### What the exercise asks
How does the data below read from its first line through the line containing "theorem test_decode_ffAdd : decode"? Print those lines exactly.

****************************************

-- ==== Sys2Proof/Tests/Slice0.lean ====
section
/-! SUPPORT. Tests: the WellFormed smoke test, words decoded by hand from 30_encoding.md, single steps against
95_test_vectors.md, and for every statement with hypotheses a state and operands that meet them. -/

namespace Sys2Proof.Tests
open Sys2Proof Sys2Proof.Machine

/-! Ill-formed terms, one per check. -/

theorem test_wellFormed_refuses_encAdd_65536 : Instr.wellFormed (.encAdd 65536) = false := by decide
theorem test_wellFormed_refuses_encGenUncoded_65536 : Instr.wellFormed (.encGenUncoded 65536) = false := by decide
theorem test_wellFormed_refuses_decGet_65536 : Instr.wellFormed (.decGet 65536) = false := by decide
theorem test_wellFormed_accepts_65535 : Instr.wellFormed (.encAdd 65535) = true := by decide

/-! Words written out from the formats of 30_encoding.md R91 and the opcodes of R93 (examples of R99 and of
95_test_vectors.md parts 2.2 and 2.3). -/

theorem test_decode_ffAdd : decode 0b00000001_01010011_11001010_00000000#32 = .ok (.ffAdd 0x53#8 0xCA#8) := by rfl
theorem test_decode_ffSub : decode 0b00000010_10011001_11001010_00000000#32 = .ok (.ffSub 0x99#8 0xCA#8) := by rfl
theorem test_decode_ffMul : decode 0b00000011_01010011_11001010_00000000#32 = .ok (.ffMul 0x53#8 0xCA#8) := by rfl
theorem test_decode_ffDiv : decode 0b00000100_10001111_11001010_00000000#32 = .ok (.ffDiv 0x8F#8 0xCA#8) := by rfl
theorem test_decode_ffInv : decode 0b00000101_01010011_00000000_00000000#32 = .ok (.ffInv 0x53#8) := by rfl
theorem test_decode_encInit : decode 0b00010000_00000000_00000000_00000000#32 = .ok .encInit := by rfl
theorem test_decode_encAdd : decode 0b00010001_00000000_11111111_11111111#32 = .ok (.encAdd 65535) := by rfl
theorem test_decode_encComplete : decode 0b00010010_00000000_00000000_00000000#32 = .ok .encComplete := by rfl
theorem test_decode_encGenCoded : decode 0b00010011_00000000_00000000_00000000#32 = .ok .encGenCoded := by rfl
theorem test_decode_encGenUncoded : decode 0b00010100_00000000_00000001_00000010#32 = .ok (.encGenUncoded 258) := by rfl
theorem test_decode_encNext : decode 0b00010101_00000000_00000000_00000000#32 = .ok .encNext := by rfl
theorem test_decode_decInit : decode 0b00100000_00000000_00000000_00000000#32 = .ok .decInit := by rfl
theorem test_decode_decProcess : decode 0b00100001_00000000_00000000_00000000#32 = .ok .decProcess := by rfl
theorem test_decode_decCanDecode : decode 0b00100010_00000000_00000000_00000000#32 = .ok .decCanDecode := by rfl
theorem test_decode_decRank : decode 0b00100011_00000000_00000000_00000000#32 = .ok .decRank := by rfl
theorem test_decode_decGet : decode 0b00100100_00000000_00000000_00000001#32 = .ok (.decGet 1) := by rfl
theorem test_decode_decNext : decode 0b00100101_00000000_00000000_00000000#32 = .ok .decNext := by rfl
theorem test_decode_decState : decode 0b00100110_00000000_00000000_00000000#32 = .ok .decState := by rfl

/-- Illegal words of 95_test_vectors.md, vectors E1 to E13. -/
theorem test_decode_illegal :
    decode 0x00000000#32 = .error .noSuchOpcode ∧ decode 0x01000001#32 = .error .reservedNotZero ∧
      decode 0x05010100#32 = .error .reservedNotZero ∧ decode 0x05010001#32 = .error .reservedNotZero ∧
      decode 0x06000000#32 = .error .noSuchOpcode ∧ decode 0x10000001#32 = .error .reservedNotZero ∧
      decode 0x11010000#32 = .error .reservedNotZero ∧ decode 0x21000100#32 = .error .reservedNotZero ∧
      decode 0x24FF0000#32 = .error .reservedNotZero ∧ decode 0xFF000000#32 = .error .noSuchOpcode :=
  ⟨rfl, rfl, rfl, rfl, rfl, rfl, rfl, rfl, rfl, rfl⟩

/-! States. -/

/-- The state an outcome answers (the reset state where it answers none). -/
def after (o : Host.Outcome State Fault Refusal) : State :=
  match o with
  | .next t => t
  | .fault _ => State.reset
  | .refused _ => State.reset

/-- STATUS and RESULT after a command. -/
def outcome (i : Instr) (s : State) : Byte × Word := ((after (exec i s)).status, (after (exec i s)).result)

/-- An encoder of N = 2, P = 2 with the packets 01 02 and 03 04 (95_test_vectors.md N23). -/
def encPair : State :=
  { State.reset with
    enc :=
      { n := 2#16
        p := 2#16
        gen := 0#32
        valid := [true, true, false, false]
        buf := (Memory.zero.writeRow 16 0 [0x01#8, 0x02#8]).writeRow 16 1 [0x03#8, 0x04#8] } }

/-- An encoder of N = 2, P = 4 with slot 1 filled, IBUF = 01 .. 06, ILEN = 6 (95_test_vectors.md N12). -/
def encHalf : State :=
  { State.reset with
    ilen := 6#32
    ibuf := State.reset.ibuf.writeBytes 0 [0x01#8, 0x02#8, 0x03#8, 0x04#8, 0x05#8, 0x06#8]
    enc :=
      { n := 2#16
        p := 4#16
        gen := 0#32
        valid := [false, true, false, false]
        buf := Memory.zero.writeRow 16 1 [0xAA#8, 0xBB#8] } }

/-- An encoder of N = 2, P = 4 with no packet (95_test_vectors.md N22). -/
def encEmpty : State :=
  { encHalf with enc := { encHalf.enc with valid := [false, false, false, false], buf := Memory.zero } }

/-- IBUF with a packet written from index 0 and ILEN set, on a decoder unit. -/
def withPacket (bytes : List Byte) (d : DecUnit) : State :=
  { State.reset with
    ilen := BitVec.ofNat 32 bytes.length
    ibuf := State.reset.ibuf.writeBytes 0 bytes
    dec := d }

/-- A fresh decoder of N = 2, P = 2. -/
def freshDec : DecUnit :=
  { n := 2#16
    p := 2#16
    gen := 0#32
    c := Memory.zero
    y := Memory.zero
    rows := 0
    rank := 0
    state := .collecting
    out := Memory.zero }

/-- The decoder of 95_test_vectors.md D4: the first packet waits in IBUF. -/
def decFirst : State :=
  withPacket [0#8, 0#8, 0#8, 0#8, 0#8, 2#8, 0#8, 2#8, 0x02#8, 0x03#8, 0x07#8, 0x08#8] freshDec

/-- The decoder after D4. -/
def oneRow : DecUnit :=
  { freshDec with
    c := Memory.zero.writeRow 4 0 [0x02#8, 0x03#8]
    y := Memory.zero.writeRow 16 0 [0x07#8, 0x08#8]
    rows := 1
    rank := 1 }

/-- The decoder of D5: the second packet waits in IBUF. -/
def decSecond : State :=
  withPacket [0#8, 0#8, 0#8, 0#8, 0#8, 2#8, 0#8, 2#8, 0x00#8, 0x01#8, 0x03#8, 0x04#8] oneRow
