-- ==== Sys2Proof/Machine/Operands.lean ====
section
/-!
DEFINITION. Operands (30_encoding.md R63, R67): a register, a pair, and the values a command latches at issue (R60).
-/

namespace Sys2Proof.Machine

/-- `V[r]` (10_state.md R20). -/
def Mau.reg {p : Params} (u : Mau p) (r : RegNum) : LimbVec p.W p.N := u.regs[r]

/-- `V[r] <- x` (R20). -/
def Mau.setReg {p : Params} (u : Mau p) (r : RegNum) (x : LimbVec p.W p.N) : Mau p :=
  { u with regs := u.regs.set r x }

/-- `D(k) = V[k+1] : V[k]` (R21). -/
def Mau.pair {p : Params} (u : Mau p) (k : RegNum) : LimbVec p.W (p.N + p.N) := (u.reg k).join (u.reg (k + 1))

/-- `D(k) <- t`: the low half to `V[k]`, the high half to `V[k+1]` (R21). -/
def Mau.setPair {p : Params} (u : Mau p) (k : RegNum) (t : LimbVec p.W (p.N + p.N)) : Mau p :=
  (u.setReg k t.lowHalf).setReg (k + 1) t.highHalf

/-- The value a source field latches in its low (or only) half: `V[field]`, or 0 where the field is unused (R63). -/
def Mau.source {p : Params} (u : Mau p) (kind : FieldKind) (r : RegNum) : LimbVec p.W p.N :=
  match kind with
  | .V => u.reg r
  | .P => u.reg r
  | .unused => LimbVec.zero p.W p.N

/-- The value a source field latches in its high half: `V[field+1]` for a pair, else 0 (R63). -/
def Mau.sourceHi {p : Params} (u : Mau p) (kind : FieldKind) (r : RegNum) : LimbVec p.W p.N :=
  match kind with
  | .V => LimbVec.zero p.W p.N
  | .P => u.reg (r + 1)
  | .unused => LimbVec.zero p.W p.N

/-- What command `i` latches at issue: the values of its source registers, and `C` (R60, 10_state.md R31); `C` for
every command is log entry 9's. -/
def Mau.latch {p : Params} (u : Mau p) (i : Instr) : Latch p where
  cmd := i
  a   := u.source i.format.raKind i.ra
  aHi := u.sourceHi i.format.raKind i.ra
  b   := u.source i.format.rbKind i.rb
  bHi := u.sourceHi i.format.rbKind i.rb
  c   := u.carry

/-- The latched value of the pair that `RA` names. -/
def Latch.aPair {p : Params} (l : Latch p) : LimbVec p.W (p.N + p.N) := l.a.join l.aHi

/-- The latched value of the pair that `RB` names. -/
def Latch.bPair {p : Params} (l : Latch p) : LimbVec p.W (p.N + p.N) := l.b.join l.bHi

/-- `M`, the value of the configured modulus (R27). -/
def Mau.M {p : Params} (u : Mau p) : Nat := u.modulus.val

/-- `M' = M·R`: `MOD` in the high `N` limbs, 0 in the low `N` limbs (44_modadd.md R117). -/
def Mau.doubleModulus {p : Params} (u : Mau p) : LimbVec p.W (p.N + p.N) :=
  (LimbVec.zero p.W p.N).join u.modulus

end Sys2Proof.Machine
end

****************************************

### Task solution
-- ==== Sys2Proof/Tests/Slice0.lean ====
section
/-! SUPPORT. Tests: the WellFormed smoke test, words decoded by hand from 30_encoding.md, single steps against
95_test_vectors.md, and for every statement with hypotheses a state and operands that meet them. -/

namespace Sys2Proof.Tests
open Sys2Proof Sys2Proof.Machine

/-! Ill-formed terms, one per check. -/

theorem test_wellFormed_refuses_encAdd_65536 : Instr.wellFormed (.encAdd 65536) = false := by decide
theorem test_wellFormed_refuses_encGenUncoded_65536 : Instr.wellFormed (.encGenUncoded 65536) = false := by decide
theorem test_wellFormed_refuses_decGet_65536 : Instr.wellFormed (.decGet 65536) = false := by decide
theorem test_wellFormed_accepts_65535 : Instr.wellFormed (.encAdd 65535) = true := by decide

/-! Words written out from the formats of 30_encoding.md R91 and the opcodes of R93 (examples of R99 and of
95_test_vectors.md parts 2.2 and 2.3). -/

theorem test_decode_ffAdd : decode 0b00000001_01010011_11001010_00000000#32 = .ok (.ffAdd 0x53#8 0xCA#8) := by rfl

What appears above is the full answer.